July 02, 2019
Gamification isn’t a new term, but few truly understand how to embrace and deploy it as a strategic tool.
When I was nine-years-old my father took me to the candy store to buy a bag of marbles. Arriving home, wide-eyed with delight and anticipation, I’d empty the green, blue, gray, red and marbled (pun intended) spheres onto the living room floor. After school, my friends and I assembled at a grass-deprived lot at the end of our street and created a three-foot in diameter circle in the soil. The next order of business was setting ground rules: Were we playing for “keepies,” (players got to keep the marbles that they shot out of the circle) or just for; and who went first, second and so on.
At the end of each game we’d determine the winner based on who won the most marbles. When we excelled at shooting and winning, and marbles were easily knocked from the ring, we doubled the size of the circle, thereby increasing the level of difficulty. A simple game indeed. But one that had us convening to do the same thing for upteen hours on end. Why? In a few words: It was fun. It was highly motivating. But what was so motivating about it?
In discussing the ingredients of successful gamification (i.e. the use of game elements and game design techniques in non-game contexts) Werbach lists three things:
When playing marbles, the task of knocking opponents’ marbles out of the circle required eye-hand coordination and patience with many “misses;”
As we played we’d often talk about the Yankees or Knickerbockers or a girl in our third grade class;
When a three-foot circle became too easy, we’d enlarge it, thereby increasing the level of difficulty of the game.

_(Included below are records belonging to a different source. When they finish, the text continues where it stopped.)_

theorem State.stageAll_framed {P : Nat} {s₀ : State} (s : State) (num : Nat) (p : Put) (l : List (Nat × PVal)) (hI :
    Framed P s₀ s) (hP : maskIn 0x800 P) : Framed P s₀ (State.stageAll s num p l).2 := by
  induction l generalizing s num p with
  | nil =>
    unfold State.stageAll
    repeat' (first
      | with_reducible exact Or.inl rfl | exact Or.inr (bit_of hP rfl)
      | ((try lift_lets -underBinder); intro x; refine letS (P := P) (s₀ := s₀) (x := x) ?_ (fun _ => ?_); unfold x; rotate_left; clear_value x)
      | ((try lift_lets -underBinder); intro x; refine letS (P := P) (s₀ := s₀) (x := x.2) ?_ (fun _ => ?_); unfold x; rotate_left; clear_value x)
      | ((try lift_lets -underBinder); intro x; refine letS (P := P) (s₀ := s₀) (x := x.1) ?_ (fun _ => ?_); unfold x; rotate_left; clear_value x)
      | ((try lift_lets -underBinder); intro x; clear_value x) | with_reducible assumption | split
      | with_reducible apply State.stageOne_framed | exact maskIn_trans hP rfl
      | with_reducible refine of_snd (by with_reducible assumption) ?_
      | with_reducible refine of_fst (by with_reducible assumption) ?_ | dsimp -zeta only | with_reducible apply Framed.mk_of)
  | cons a0 l0 ih =>
    unfold State.stageAll
    repeat' (first
      | with_reducible exact Or.inl rfl | exact Or.inr (bit_of hP rfl)
      | ((try lift_lets -underBinder); intro x; refine letS (P := P) (s₀ := s₀) (x := x) ?_ (fun _ => ?_); unfold x; rotate_left; clear_value x)
      | ((try lift_lets -underBinder); intro x; refine letS (P := P) (s₀ := s₀) (x := x.2) ?_ (fun _ => ?_); unfold x; rotate_left; clear_value x)
      | ((try lift_lets -underBinder); intro x; refine letS (P := P) (s₀ := s₀) (x := x.1) ?_ (fun _ => ?_); unfold x; rotate_left; clear_value x)
      | ((try lift_lets -underBinder); intro x; clear_value x) | with_reducible assumption | split
      | with_reducible apply State.stageOne_framed | exact maskIn_trans hP rfl
      | with_reducible refine of_snd (by with_reducible assumption) ?_
      | with_reducible refine of_fst (by with_reducible assumption) ?_ | with_reducible apply ih | dsimp -zeta only
      | with_reducible apply Framed.mk_of)

theorem State.popStage_framed {P : Nat} {s₀ : State} (s : State) (x : Session) (b : List Byte) (off : Nat) (hI : Framed P
    s₀ s) (hP : maskIn 0x800 P) : Framed P s₀ (State.popStage s x b off).2 := by
  unfold State.popStage
  repeat' (first
    | with_reducible exact Or.inl rfl | exact Or.inr (bit_of hP rfl)
    | ((try lift_lets -underBinder); intro x; refine letS (P := P) (s₀ := s₀) (x := x) ?_ (fun _ => ?_); unfold x; rotate_left; clear_value x)
    | ((try lift_lets -underBinder); intro x; refine letS (P := P) (s₀ := s₀) (x := x.2) ?_ (fun _ => ?_); unfold x; rotate_left; clear_value x)
    | ((try lift_lets -underBinder); intro x; refine letS (P := P) (s₀ := s₀) (x := x.1) ?_ (fun _ => ?_); unfold x; rotate_left; clear_value x)
    | ((try lift_lets -underBinder); intro x; clear_value x) | with_reducible assumption | split
    | with_reducible apply State.stageAll_framed | exact maskIn_trans hP rfl
    | with_reducible refine of_snd (by with_reducible assumption) ?_
    | with_reducible refine of_fst (by with_reducible assumption) ?_ | dsimp -zeta only | with_reducible apply Framed.mk_of)

theorem State.fromReply_framed {P : Nat} {s₀ : State} (s : State) (hI : Framed P s₀ s) : Framed P s₀ (State.fromReply s).2
    := by
  unfold State.fromReply
  repeat' (first | with_reducible assumption | dsimp -zeta only)

theorem State.refusedOpen_framed {P : Nat} {s₀ : State} (s : State) (hI : Framed P s₀ s) (hP : maskIn 0x80000 P) : Framed
    P s₀ (State.refusedOpen s).2 := by
  unfold State.refusedOpen
  repeat' (first

    | ((try lift_lets -underBinder); intro x; refine letS (P := P) (s₀ := s₀) (x := x) ?_ (fun _ => ?_); unfold x; rotate_left; clear_value x)
    | ((try lift_lets -underBinder); intro x; refine letS (P := P) (s₀ := s₀) (x := x.2) ?_ (fun _ => ?_); unfold x; rotate_left; clear_value x)
    | ((try lift_lets -underBinder); intro x; refine letS (P := P) (s₀ := s₀) (x := x.1) ?_ (fun _ => ?_); unfold x; rotate_left; clear_value x)
    | ((try lift_lets -underBinder); intro x; clear_value x) | with_reducible assumption
    | with_reducible apply State.takeFree_framed | exact maskIn_trans hP rfl | dsimp -zeta only)

theorem State.exeSystem_framed {P : Nat} {s₀ : State} (s : State) (sub n : Nat) (led : Bool) (hI : Framed P s₀ s) (hP :
    maskIn 0xffffffffff P) : Framed P s₀ (State.exeSystem s sub n led).2 := by
  unfold State.exeSystem
  repeat' (first
    | with_reducible exact Or.inl rfl | exact Or.inr (bit_of hP rfl) | with_reducible assumption | split
    | with_reducible apply State.engineReset_framed | with_reducible apply State.requestSessionReset_framed
    | with_reducible apply State.closeSession_framed | exact maskIn_trans hP rfl | exact bit_of hP rfl | dsimp -zeta only
    | with_reducible apply Framed.mk_of)

theorem State.exePump_framed {P : Nat} {s₀ : State} (s : State) (k n : Nat) (led : Bool) (hI : Framed P s₀ s) (hP : maskIn
    0x1800000240 P) : Framed P s₀ (State.exePump s k n led).2 := by
  unfold State.exePump
  repeat' (first
    | refine fun (s : State) (hs : Framed P s₀ s) => ?_ | refine fun (_ : _) (s : State) (hs : Framed P s₀ s) => ?_
    | refine fun (_ : _) (_ : _) (s : State) (hs : Framed P s₀ s) => ?_ | with_reducible assumption
    | with_reducible apply id_framed | split | with_reducible apply when_framed | with_reducible apply State.pumpCmd_framed
    | with_reducible apply State.hostPump_framed | exact maskIn_trans hP rfl | dsimp -zeta only)

theorem State.exeScene_framed {P : Nat} {s₀ : State} (s : State) (sub : Nat) (arg : List Byte) (led : Bool) (hI : Framed P
    s₀ s) (hP : maskIn 0x10843c00 P) : Framed P s₀ (State.exeScene s sub arg led).2 := by
  unfold State.exeScene
  repeat' (first

    | ((try lift_lets -underBinder); intro x; refine letS (P := P) (s₀ := s₀) (x := x) ?_ (fun _ => ?_); unfold x; rotate_left; clear_value x)
    | ((try lift_lets -underBinder); intro x; refine letS (P := P) (s₀ := s₀) (x := x.2) ?_ (fun _ => ?_); unfold x; rotate_left; clear_value x)
    | ((try lift_lets -underBinder); intro x; refine letS (P := P) (s₀ := s₀) (x := x.1) ?_ (fun _ => ?_); unfold x; rotate_left; clear_value x)
    | ((try lift_lets -underBinder); intro x; clear_value x) | with_reducible assumption | split
    | with_reducible apply State.applyWrites_framed | with_reducible apply State.answer_framed
    | with_reducible apply State.pressExec_framed | with_reducible apply State.pressCancel_framed
    | with_reducible apply State.vatClear_framed | with_reducible apply State.fromReply_framed | exact maskIn_trans hP rfl
    | dsimp -zeta only)

theorem State.exeRole_framed {P : Nat} {s₀ : State} (s : State) (sub n : Nat) (hI : Framed P s₀ s) (hP : maskIn 0x8080200
    P) : Framed P s₀ (State.exeRole s sub n).2 := by
  unfold State.exeRole
  repeat' (first
    | with_reducible assumption | split | with_reducible apply State.switchOver_framed
    | with_reducible apply State.rejoin_framed | with_reducible apply State.partnerDiverge_framed
    | with_reducible apply State.refusedOpen_framed | exact maskIn_trans hP rfl | dsimp -zeta only)
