theorem State.inputStep_framed {P : Nat} {s₀ : State} (s : State) (j : Nat) (joins : Bool) (hI : Framed P s₀ s) (hP :
    maskIn 0xffffffffff P) : Framed P s₀ (State.inputStep s j joins) := by
  unfold State.inputStep
  repeat' (first

    | ((try lift_lets -underBinder); intro x; refine letS (P := P) (s₀ := s₀) (x := x) ?_ (fun _ => ?_); unfold x; rotate_left; clear_value x)
    | ((try lift_lets -underBinder); intro x; clear_value x) | with_reducible assumption | split
    | with_reducible apply State.tagBoundary_framed | with_reducible apply State.retryGlides_framed
    | with_reducible apply State.applyWrites_framed | with_reducible apply State.tdmStopStep_framed
    | with_reducible apply State.runJobs_framed | with_reducible apply State.takeInputs_framed
    | with_reducible apply State.armStep_framed | exact maskIn_trans hP rfl | dsimp -zeta only)

theorem State.routesStep_framed {P : Nat} {s₀ : State} (s : State) (hI : Framed P s₀ s) (hP : maskIn 0x10850c00 P) :
    Framed P s₀ (State.routesStep s) := by
  unfold State.routesStep
  repeat' (first
    | with_reducible assumption | with_reducible apply State.gainBlock_framed
    | with_reducible apply State.releaseStages_framed | with_reducible apply State.releaseDelays_framed
    | with_reducible apply State.routeStep_framed | with_reducible apply State.genBoundary_framed | exact maskIn_trans hP rfl
    | dsimp -zeta only)

theorem State.silenceStep_framed {P : Nat} {s₀ : State} (s : State) (j : Nat) (hI : Framed P s₀ s) (hP : maskIn
    0x1c108f04c1 P) : Framed P s₀ (State.silenceStep s j) := by
  unfold State.silenceStep
  repeat' (first
    | with_reducible assumption | with_reducible apply State.detStep_framed | with_reducible apply State.wellOffStep_framed
    | with_reducible apply State.soundStep_framed | exact maskIn_trans hP rfl | dsimp -zeta only)

theorem State.claimStep_framed {P : Nat} {s₀ : State} (s : State) (j : Nat) (enters : Bool) (hI : Framed P s₀ s) (hP :
    maskIn 0x1018841240 P) : Framed P s₀ (State.claimStep s j enters) := by
  unfold State.claimStep
  repeat' (first

    | ((try lift_lets -underBinder); intro x; refine letS (P := P) (s₀ := s₀) (x := x) ?_ (fun _ => ?_); unfold x; rotate_left; clear_value x)
    | ((try lift_lets -underBinder); intro x; clear_value x) | with_reducible assumption | split
    | with_reducible apply State.setRole_framed | with_reducible apply State.digestMissing_framed
    | with_reducible apply State.pairStep_framed | exact maskIn_trans hP rfl | dsimp -zeta only)

theorem State.ticks_framed {P : Nat} {s₀ : State} (s : State) (hI : Framed P s₀ s) (hP : maskIn 0x1800000000 P) : Framed P
    s₀ (State.ticks s) := by
  unfold State.ticks
  repeat' (first
    | with_reducible assumption | split | with_reducible refine forN_framed ?_ (fun _ _ _ => ?_)
    | with_reducible apply State.tickSite_framed | exact maskIn_trans hP rfl | dsimp -zeta only)
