theorem execClr_framed {P : Nat} {s₀ : State} (p : LaneAt) (mask : BitVec 4) (s : State) (hI : Framed P s₀ s) (hP : maskIn
    0x1c008c00c1 P) : FramedO P s₀ (execClr p mask s) := by
  unfold execClr
  repeat' (first
    | refine fun (s : State) (hs : Framed P s₀ s) => ?_ | refine fun (_ : _) (s : State) (hs : Framed P s₀ s) => ?_
    | refine fun (_ : _) (_ : _) (s : State) (hs : Framed P s₀ s) => ?_ | with_reducible assumption
    | with_reducible apply id_framed | split | with_reducible refine forN_framed ?_ (fun _ _ _ => ?_)
    | with_reducible apply FramedO_next | with_reducible apply State.setAcc_framed | with_reducible apply State.slot_framed
    | exact maskIn_trans hP rfl | dsimp -zeta only)

theorem State.aluOp_framed {P : Nat} {s₀ : State} (s : State) (p : LaneAt) (o : Alu) (k : AluKind) (f : Word32 → Word32 →
    Word32 × Bool) (hI : Framed P s₀ s) (hP : maskIn 0x1c008c00c1 P) : FramedO P s₀ (State.aluOp s p o k f) := by
  unfold State.aluOp
  repeat' (first
    | refine fun (s : State) (hs : Framed P s₀ s) => ?_ | refine fun (_ : _) (s : State) (hs : Framed P s₀ s) => ?_
    | refine fun (_ : _) (_ : _) (s : State) (hs : Framed P s₀ s) => ?_
    | ((try lift_lets -underBinder); intro x; refine letS (P := P) (s₀ := s₀) (x := x) ?_ (fun _ => ?_); unfold x; rotate_left; clear_value x)
    | ((try lift_lets -underBinder); intro x; clear_value x) | with_reducible assumption | with_reducible apply id_framed
    | split | with_reducible refine foldl_framed ?_ (fun _ _ _ => ?_) | with_reducible apply FramedO_next
    | with_reducible apply State.onLane_framed | with_reducible apply State.setSticky_framed
    | with_reducible apply State.slot_framed | exact maskIn_trans hP rfl | dsimp -zeta only)

theorem execAnop_framed {P : Nat} {s₀ : State} (p : LaneAt) (s : State) (hI : Framed P s₀ s) (hP : maskIn 0x1c008c00c1 P)
    : FramedO P s₀ (execAnop p s) := by
  unfold execAnop
  repeat' (first
    | refine fun (s : State) (hs : Framed P s₀ s) => ?_ | refine fun (_ : _) (s : State) (hs : Framed P s₀ s) => ?_
    | refine fun (_ : _) (_ : _) (s : State) (hs : Framed P s₀ s) => ?_ | with_reducible assumption
    | with_reducible apply id_framed | with_reducible apply FramedO_next | with_reducible apply State.slot_framed
    | exact maskIn_trans hP rfl | dsimp -zeta only)

theorem execMnop_framed {P : Nat} {s₀ : State} (p : LaneAt) (s : State) (hI : Framed P s₀ s) (hP : maskIn 0x1c008c00c1 P)
    : FramedO P s₀ (execMnop p s) := by
  unfold execMnop
  repeat' (first
    | refine fun (s : State) (hs : Framed P s₀ s) => ?_ | refine fun (_ : _) (s : State) (hs : Framed P s₀ s) => ?_
    | refine fun (_ : _) (_ : _) (s : State) (hs : Framed P s₀ s) => ?_ | with_reducible assumption
    | with_reducible apply id_framed | with_reducible apply FramedO_next | with_reducible apply State.slot_framed
    | exact maskIn_trans hP rfl | dsimp -zeta only)

theorem execAdd_framed {P : Nat} {s₀ : State} (p : LaneAt) (o : Alu) (s : State) (hI : Framed P s₀ s) (hP : maskIn
    0x1c008c00c1 P) : FramedO P s₀ (execAdd p o s) := by
  unfold execAdd
  repeat' (first
    | with_reducible assumption | with_reducible apply FramedO_next | with_reducible apply State.aluOp_framed
    | exact maskIn_trans hP rfl | dsimp -zeta only)

theorem execSub_framed {P : Nat} {s₀ : State} (p : LaneAt) (o : Alu) (s : State) (hI : Framed P s₀ s) (hP : maskIn
    0x1c008c00c1 P) : FramedO P s₀ (execSub p o s) := by
  unfold execSub
  repeat' (first
    | with_reducible assumption | with_reducible apply FramedO_next | with_reducible apply State.aluOp_framed
    | exact maskIn_trans hP rfl | dsimp -zeta only)

theorem execNeg_framed {P : Nat} {s₀ : State} (p : LaneAt) (o : Alu) (s : State) (hI : Framed P s₀ s) (hP : maskIn
    0x1c008c00c1 P) : FramedO P s₀ (execNeg p o s) := by
  unfold execNeg
  repeat' (first
    | with_reducible assumption | with_reducible apply FramedO_next | with_reducible apply State.aluOp_framed
    | exact maskIn_trans hP rfl | dsimp -zeta only)

theorem execAbs_framed {P : Nat} {s₀ : State} (p : LaneAt) (o : Alu) (s : State) (hI : Framed P s₀ s) (hP : maskIn
    0x1c008c00c1 P) : FramedO P s₀ (execAbs p o s) := by
  unfold execAbs
  repeat' (first
    | with_reducible assumption | with_reducible apply FramedO_next | with_reducible apply State.aluOp_framed
    | exact maskIn_trans hP rfl | dsimp -zeta only)

theorem execMov_framed {P : Nat} {s₀ : State} (p : LaneAt) (o : Alu) (s : State) (hI : Framed P s₀ s) (hP : maskIn
    0x1c008c00c1 P) : FramedO P s₀ (execMov p o s) := by
  unfold execMov
  repeat' (first
    | with_reducible assumption | with_reducible apply FramedO_next | with_reducible apply State.aluOp_framed
    | exact maskIn_trans hP rfl | dsimp -zeta only)

theorem execAnd_framed {P : Nat} {s₀ : State} (p : LaneAt) (o : Alu) (s : State) (hI : Framed P s₀ s) (hP : maskIn
    0x1c008c00c1 P) : FramedO P s₀ (execAnd p o s) := by
  unfold execAnd
  repeat' (first
    | with_reducible assumption | with_reducible apply FramedO_next | with_reducible apply State.aluOp_framed
    | exact maskIn_trans hP rfl | dsimp -zeta only)

theorem execOr_framed {P : Nat} {s₀ : State} (p : LaneAt) (o : Alu) (s : State) (hI : Framed P s₀ s) (hP : maskIn
    0x1c008c00c1 P) : FramedO P s₀ (execOr p o s) := by
  unfold execOr
  repeat' (first
    | with_reducible assumption | with_reducible apply FramedO_next | with_reducible apply State.aluOp_framed
    | exact maskIn_trans hP rfl | dsimp -zeta only)

theorem execXor_framed {P : Nat} {s₀ : State} (p : LaneAt) (o : Alu) (s : State) (hI : Framed P s₀ s) (hP : maskIn
    0x1c008c00c1 P) : FramedO P s₀ (execXor p o s) := by
  unfold execXor
  repeat' (first
    | with_reducible assumption | with_reducible apply FramedO_next | with_reducible apply State.aluOp_framed
    | exact maskIn_trans hP rfl | dsimp -zeta only)

theorem execNot_framed {P : Nat} {s₀ : State} (p : LaneAt) (o : Alu) (s : State) (hI : Framed P s₀ s) (hP : maskIn
    0x1c008c00c1 P) : FramedO P s₀ (execNot p o s) := by
  unfold execNot
  repeat' (first
    | with_reducible assumption | with_reducible apply FramedO_next | with_reducible apply State.aluOp_framed
    | exact maskIn_trans hP rfl | dsimp -zeta only)

theorem execAsl_framed {P : Nat} {s₀ : State} (p : LaneAt) (o : Alu) (s : State) (hI : Framed P s₀ s) (hP : maskIn
    0x1c008c00c1 P) : FramedO P s₀ (execAsl p o s) := by
  unfold execAsl
  repeat' (first
    | with_reducible assumption | with_reducible apply FramedO_next | with_reducible apply State.aluOp_framed
    | exact maskIn_trans hP rfl | dsimp -zeta only)

theorem execAsr_framed {P : Nat} {s₀ : State} (p : LaneAt) (o : Alu) (s : State) (hI : Framed P s₀ s) (hP : maskIn
    0x1c008c00c1 P) : FramedO P s₀ (execAsr p o s) := by
  unfold execAsr
  repeat' (first
    | with_reducible assumption | with_reducible apply FramedO_next | with_reducible apply State.aluOp_framed
    | exact maskIn_trans hP rfl | dsimp -zeta only)

theorem execLsl_framed {P : Nat} {s₀ : State} (p : LaneAt) (o : Alu) (s : State) (hI : Framed P s₀ s) (hP : maskIn
    0x1c008c00c1 P) : FramedO P s₀ (execLsl p o s) := by
  unfold execLsl
  repeat' (first
    | with_reducible assumption | with_reducible apply FramedO_next | with_reducible apply State.aluOp_framed
    | exact maskIn_trans hP rfl | dsimp -zeta only)

theorem execLsr_framed {P : Nat} {s₀ : State} (p : LaneAt) (o : Alu) (s : State) (hI : Framed P s₀ s) (hP : maskIn
    0x1c008c00c1 P) : FramedO P s₀ (execLsr p o s) := by
  unfold execLsr
  repeat' (first
    | with_reducible assumption | with_reducible apply FramedO_next | with_reducible apply State.aluOp_framed
    | exact maskIn_trans hP rfl | dsimp -zeta only)

theorem execAsli_framed {P : Nat} {s₀ : State} (p : LaneAt) (o : Alu) (s : State) (hI : Framed P s₀ s) (hP : maskIn
    0x1c008c00c1 P) : FramedO P s₀ (execAsli p o s) := by
  unfold execAsli
  repeat' (first
    | with_reducible assumption | with_reducible apply FramedO_next | with_reducible apply State.aluOp_framed
    | exact maskIn_trans hP rfl | dsimp -zeta only)

theorem execAsri_framed {P : Nat} {s₀ : State} (p : LaneAt) (o : Alu) (s : State) (hI : Framed P s₀ s) (hP : maskIn
    0x1c008c00c1 P) : FramedO P s₀ (execAsri p o s) := by
  unfold execAsri
  repeat' (first
    | with_reducible assumption | with_reducible apply FramedO_next | with_reducible apply State.aluOp_framed
    | exact maskIn_trans hP rfl | dsimp -zeta only)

But even more than the fact that marbles had what it takes to be fun, our after-school pastime had something even more important: It was “intrinsically motivating” — a term used by Werbach. That is, it provided players with: Competence — as players improved they got a bigger stash of marbles to take home; Autonomy — players could choose to play or not, and choose which marbles they elected to use; and Relatedness — players could become better friends. Or not. Some of us were sore losers.
Palmer described a customer engagement platform created to help deliver energy efficient programs. The company, O Power, had an app that allowed friends to discuss and compare their household electricity use. Users left tips, provided support, and shared successes as they challenged each other to reduce their energy usage. This resulted in hundreds of millions of kilowatt hours saved as real-world data combined with an ability to socialize and receive rewards, changed behavior.
Wroten chronicled an insurance company in Buffalo, NY, that designed a sales competition whereby employees earned points and competed to win tickets to a Buffalo Sabres game.
Werbach recounted a company that, in an effort to improve the health of its employees, broke them into teams, which competed for and received points and badges. There was a huge uptake in results.
Caveats: As put so well by Nevogt in the Huffington Post, gamification isn’t a panacea. It can’t cure an office with deeper organizational problems. The best-designed gamification — with all the player modeling, iteration and prototyping bells and whistles available — will be of limited value If the company’s CEO is collecting kickbacks from the mob. Also, games must be designed so that people are motivated to improve their job performance as opposed to winning money or awards. Finally, as in the game of marbles, the game design has to leave us wide-eyed with delight and anticipation.